Руки, державшие Нечесова, враз опустились. Женщина замешкалась.

— Да времени нет, — пробормотал один из мужчин.

Другой повернул, пошел прочь...

— Что же вы? Куда? — Это уж было лишнее, но я играл, играл в роли Остапа Бендера.

Зато мы остались одни...

Некоторое время шли молча под недоуменные взгляды прохожих. Я отпустил руку Нечесова. Он шаркал стоптанными ботинками, шмыгал носом, не поднимая головы. Мимо проносились машины, обдавали газовой синевой. Солнце закатно пекло. На оплавленном мягком асфальте отпечатались сотни следов-каблучков. Хоть бы ветром подуло. Но ветра не было. Машинально свернули в какой-то переулок, в унылую долгую улицу, вышли на пропыленную площадь, к скверу с такой же пропыленной сиренью и топольками... Садик-сквер был забросан окурками, залузган семечками, на изломанных скамьях везде сидели и даже спали какие-то дорожные люди. Только сейчас я наконец понял, что мы пришли в район вокзала. Как далеко, а не заметил. Только одна скамья в дальнем, теневом углу сквера была свободна и то лишь потому, что возле нее высыхала большая грязная лужа с плавающими желтыми окурками. Тут мы и присели, не сговариваясь, боком к луже: я по одну сторону, Нечесов по другую. Сидеть рядом нам было невозможно...

Нечесов сидел наклонившись, сунув руки меж колен.

Я собирался с мыслями. Все гневные речи, все обличающие слова, все упреки и риторические вопросы как-то сами собой исчезли, рассеялись, выплыли из головы, пока мы шли, и сейчас мне хотелось только одного — скорее завершить все это, ясное для обоих и постыдное тоже для обоих, гадкое, как вот эта лужа с плевками, с гниющими окурками.

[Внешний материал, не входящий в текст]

/-- The ranges that a work item reads for its rows: query codes and scale of each row, and for BWD its output gradient,
output and statistics (R218, R234). -/
def rowRanges (d : AttnDesc) (r : SeqRec) (x : Nat) : List (Nat × Nat) :=
  let n := (pageFmt d.fmt).dim
  [(addr56 r.qaddr (x * n), n), (addr56 r.qsaddr (4 * x), 4)] ++
    if d.op = 3 then [(addr56 r.doaddr (x * n), n), (addr56 r.dosaddr (4 * x), 4), (addr56 r.oaddr (x * n), n),
      (addr56 r.osaddr (4 * x), 4), (addr56 r.saddr (16 * x), 16)] else []

/-- The codebooks of a KV head (R216). -/
def bookRange (d : AttnDesc) (h : Nat) : List (Nat × Nat) :=
  let f := pageFmt d.fmt
  if f.ku4 || f.vu4 then [(addr56 d.cbaddr (32 * h), 32)] else []

/-- Everything that a work item reads beside its pages. -/
def Attn.inputRanges (a : Attn) (w : WorkItem) : List (Nat × Nat) :=
  let r := a.recs.getD w.record {}
  (tileRows a.desc r w.head w.tile).flatMap (fun x => rowRanges a.desc r (rowIndex a.desc x)) ++ bookRange a.desc w.head

/-- Inputs of one row. -/
def AttnDesc.perRow (d : AttnDesc) : Nat := if d.op = 3 then 7 else 2

/-! The walker (R212, R213, R215). -/

/-- The work item that a square of an attention launch works on. -/
def State.attnItem (s : State) (u : Nat) (w : WorkItem) (f : Launch → Attn → ItemState → State) : State :=
  match s.launchOn u with
  | none => s
  | some l =>
    match l.attn with
    | none => s
    | some a => if a.validItem w && !(a.item w).done then f l a (a.item w) else s

/-- The page of block `n` of a work item under RING (R229 to R231). -/
def Attn.slabPage (a : Attn) (h n : Nat) : Nat :=
  let t := n / a.perGroup
  let j := h / (pageFmt a.desc.fmt).heads * a.perGroup + n % a.perGroup
  let slab := if t = 0 then a.ringd.home else addr56 a.ringd.mySlot ((a.ringd.base + t - 1) % 2 * (a.ringd.npg * 32768))
  addr56 slab (32768 * j)

/-- Whether a page with a region of a lossy or undefined class starts there (R159, R215): the blocks of 256 bytes that hold the page's
bytes up to END are looked at, not the rest of its slot (LOG 86). -/
def pageRefused (isM : Bool) (rs : List Region) (page stop : Nat) : Bool :=
  (upto ((stop + 255) / 256)).any (fun i => let c := (localBlock isM rs (page + 256 * i)).cls; c != 0 && c != 3)

/-- Whether the raw bytes of a page are stored as they are. -/
def pageRaw (isM : Bool) (rs : List Region) (page stop : Nat) : Bool :=
  (upto ((stop + 255) / 256)).all (fun i => (localBlock isM rs (page + 256 * i)).cls == 0)

/-- Read the first `n` bytes of a page for a work item and go on with them. -/
def State.readPage (s : State) (l : Launch) (a : Attn) (u : Nat) (w : WorkItem) (g n : Nat) (f : State → List Byte → State) : State :=
  if !s.isLocal g then s.cmdRead (itemOwner l w) l u g n f
  else
    match s.readRegions u l.part with
    | .error e => s.cmdFault u e.1 (globalOf e.2) none
    | .ok rs =>
      let page := g % 2 ^ 44
      if pageRefused s.isM rs page (pageFmt a.desc.fmt).stop then s.cmdFault u ePermission g none
      else if pageRaw s.isM rs page n then s.cmdRead (itemOwner l w) l u g n f
      else
        let r := s.readBlocks u l.part rs a.mem0 ((n + 255) / 256) page []
        match r.2 with
        | .error e => r.1.cmdFault u e.1 e.2 none
        | .ok bs => f r.1 (bs.take n)

/-- Whether a page header is the one that a command expects (R209, R213). -/
def headerOk (d : AttnDesc) (g hdr : Nat) : Bool := bits hdr 24 16 == d.layer && bits hdr 40 8 == g && bits hdr 0 7 == d.fmt

/-- Read and check the header of a page; the block is then in hand. -/
def State.walkPage (s : State) (l : Launch) (a : Attn) (u : Nat) (w : WorkItem) (page : Nat) : State :=
  s.readPage l a u w page 64 (fun t bs =>
    let h := ofBytes bs
    if headerOk a.desc (w.head / (pageFmt a.desc.fmt).heads) h then
      t.itemDone l w (fun i => { i with walked := some (page, bits h 64 64, bits h 48 8) })
    else t.cmdFault u ePage page none)

/-- An entry as it stood when the command started, where this module's memory holds it. -/
def State.entryBefore (s : State) (a : Attn) (g e : Nat) : Nat :=
  match placeOf s.isM (g % 2 ^ 44) with
  | .well _ | .cistern _ | .reservoir => if s.isLocal g then ofBytes (Table.getList 0 a.mem0 (g % 2 ^ 44) 8) else e
  | _ => e

/-- Whether an entry names a page of wells or reservoir (R211, R213). -/
def State.entryValid (s : State) (e : Nat) : Bool := e.testBit 63 && inMemory s.isM (bits e 15 29 * 32768) 32768

/-- Whether the reading of a page would end the command with another code than PAGE_FAULT. -/
def State.pageFails (s : State) (l : Launch) (a : Attn) (u page : Nat) : Bool :=
  let stop := (pageFmt a.desc.fmt).stop
  match s.readRegions u l.part with
  | .error _ => false
  | .ok rs =>
    pageRefused s.isM rs page stop ||
      (match (s.readBlocks u l.part rs a.mem0 ((stop + 255) / 256) page []).2 with | .error _ => true | .ok _ => false)

/-- The entry that the walker uses: one written during the command is missed where its page would bring a fault other than PAGE_FAULT
(R214). -/
def State.entryUsed (s : State) (l : Launch) (a : Attn) (u g e : Nat) : Nat :=
  let old := s.entryBefore a g e
  if old ≠ e ∧ s.entryValid e = true ∧ s.pageFails l a u (bits e 15 29 * 32768) = true then old else e

/-- Read and check the entry of a block (R211 to R213). -/
def State.walkEntry (s : State) (l : Launch) (a : Attn) (u : Nat) (w : WorkItem) (b : Nat) : State :=
  let r := a.recs.getD w.record {}
  let ea := addr56 r.pt (8 * ((a.desc.layer * a.desc.ngrp + w.head / (pageFmt a.desc.fmt).heads) * r.nbmax + b))
  if r.nbmax ≤ b then s.cmdFault u ePage ea none
  else
    let x := s.farAccess (itemOwner l w) u l.part ea (.load 8) true { type := 2, len := 8 }
    match x.2 with
    | .wait => x.1
    | .err c lg => x.1.cmdFault u c ea lg
    | .ok bs =>
      let e := s.entryUsed l a u ea (ofBytes bs)
      if s.entryValid e then x.1.walkPage l a u w (globalOf (bits e 15 29 * 32768)) else x.1.cmdFault u ePage ea none

/-- The walker begins the next block of a work item; before the first one the rows' inputs are read. -/
def State.walkBlock (s : State) (u : Nat) (w : WorkItem) : State :=
  s.attnItem u w (fun l a i =>
    if i.walked.isSome || decide (a.available w ≤ i.next) then s
    else
      let go := fun (t : State) =>
        if a.desc.ring then t.walkPage l a u w (a.slabPage w.head i.next) else t.walkEntry l a u w ((a.blocks w).1 + i.next)
      if i.inputs = [] then s.cmdReads (itemOwner l w) l u (fun t got => go (t.modItem l.id w (fun x => { x with inputs := got }))) (a.inputRanges w) []
      else go s)

def execAttnWalkBlock (sq : SquareId) (item : WorkItem) (s : State) : Host.Outcome State Fault Refusal := .next (s.walkBlock sq.val item)

/-! Folding (R221, R222, R236). -/

/-- Whether key token t, at position p, is visible to query token i (R221). -/
def tokenVisible (d : AttnDesc) (r : SeqRec) (fill i t p : Nat) : Bool :=
  (d.ring || decide (p < r.len)) && (!d.causal || decide (p ≤ r.qpos + i)) && (!d.ring || decide (t < fill))

/-- The position of token 0 of a block (R221). -/
def Attn.firstPos (a : Attn) (w : WorkItem) (i : ItemState) : Nat :=
  if a.desc.ring then (i.walked.map (·.2.1)).getD 0 else ((a.blocks w).1 + i.next) * (pageFmt a.desc.fmt).tokens

/-- Visibility of each token of the block in hand to each row. -/
def Attn.visible (a : Attn) (w : WorkItem) (i : ItemState) : List (List Bool) :=
  let r := a.recs.getD w.record {}
  let fill := (i.walked.map (·.2.2)).getD 0
  (tileRows a.desc r w.head w.tile).map (fun x =>
    (upto (pageFmt a.desc.fmt).tokens).map (fun t => tokenVisible a.desc r fill x.1 t (a.firstPos w i + t)))

/-- A row's query. -/
def Attn.queryRow (a : Attn) (i : ItemState) (k : Nat) : QRow :=
  qrowOf (i.inputs.getD (a.desc.perRow * k) []) (i.inputs.getD (a.desc.perRow * k + 1) []) a.desc.qkscale

/-- The codebooks of a work item. -/
def Attn.books (a : Attn) (i : ItemState) : List Byte :=
  if (bookRange a.desc 0).isEmpty then [] else i.inputs.getD (i.inputs.length - 1) []

/-- The scores of a row: `none` for an invisible token; and whether one clamped. -/
def rowScores (q : QRow) (toks : List Token) (vis : List Bool) : List (Option Int) × Bool :=
  let xs := (toks.zip vis).map (fun x => if x.2 then some (scoreOf q x.1) else none)
  (xs.map (Option.map Prod.fst), xs.any (fun x => x.any Prod.snd))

— Значит... зарабатываешь... — сказал я, покосившись.

— ...

— Что зарабатываешь? Колонию? Срок?

Я знал блатные словечки, выражения вроде: «скрести срок», «вострить лапти», и почему-то сейчас мне хотелось заговорить с Нечесовым именно на этом языке, может быть, ожидая, что Нечесов тогда заговорит сам. А с другой стороны, я думал: сколько же понадобилось влить всяческой мерзости в эту еще не устоявшуюся душу, чтобы парнишка шестнадцати лет, как заправский карманник-«щипач», орудовал по трамваям.

— Нечесов! — сказал я строго. — Который раз ты попался?

— Первый, — буркнул он после краткого молчания.

— А сколько уже лазил?

Молчание подтверждало: много.

— Вот она, дружба с Орловым.

— ...Орел тут ни при чем...

— Слушай! Можешь мне хоть сейчас не врать? Орлов был вместе с тобой в этом трамвае.

— Не было его...

— Был. Я его видел.

— ...

— Скольких ты сегодня... обокрал? Сколько? — спросил я, совершенно, впрочем, не надеясь, что он сознается.

А Нечесов вдруг перекосился, полез в карман и рывком выбросил на скамью еще один желтый пухлый кошелек.

— У-у!.. У-у!.. — вдруг завопил совсем по-детски. — У-у!.. — И, хлопнувшись головой на гнутую спинку скамьи, разревелся навзрыд, катая голову по лосненой штакетине, все время повторяя это свое детское, горькое: «У-у!.. у!..»

Я сидел согнувшись, глядел в зеленую грязь по краям лужи, кое-где она уже потрескалась, покрылась белесой, как бы поседелой корочкой; здесь бегали юркие мелкие жучки и вились, роились грязные серые мошки, а дальше, в мутной шоколадно-соевой воде, среди бревен-окурков и застоялых плевков кишели, вились какие-то мерзкие личинки, похожие на головастиков, дрыгались, извиваясь в бесконечных твистах, ногастые инфузории с бесстыжими вытаращенными глазами. Лужа жила, и было ясно, что ей еще долго жить, пока солнце не высушит ее и пока она не станет обычной честной землей.

Нечесов замолчал.

— Вот что! — сказал я, помедлив. — Возьмешь этот кошелек, пойдешь завтра в бюро находок. На улице Ленина, у поворота к рынку. Сдашь. Скажешь — нашел в трамвае.

— ...

— Ты понял меня?

Вздох.

— Тогда я пошел. Иди к ларьку. Купи газировки. Умойся и ступай домой. Все.

Я поднялся.

Нечесов поднял голову и тоже вскочил. С худого, синего, измазанного лица смотрели с недоверием светлые большие глаза. Нет, не было там еще никакой правды, никаких прозрений, одно недоверие. Ну что ж...

— Вот еще что... Приходи ко мне заниматься по русскому. У тебя ведь экзамен... — добавил я.

Нечесов хмуро смотрел в сторону.

Я повторил ему адрес и пошел домой отупелый, усталый — хуже нельзя, весь во власти каких-то безнадежно спутанных педагогических дум, из которых лишь одна слабенькая, ныряющая в эту путаницу ниточка: «Может, он сегодня все-таки понял...» — давала подобие слабенькой надежды.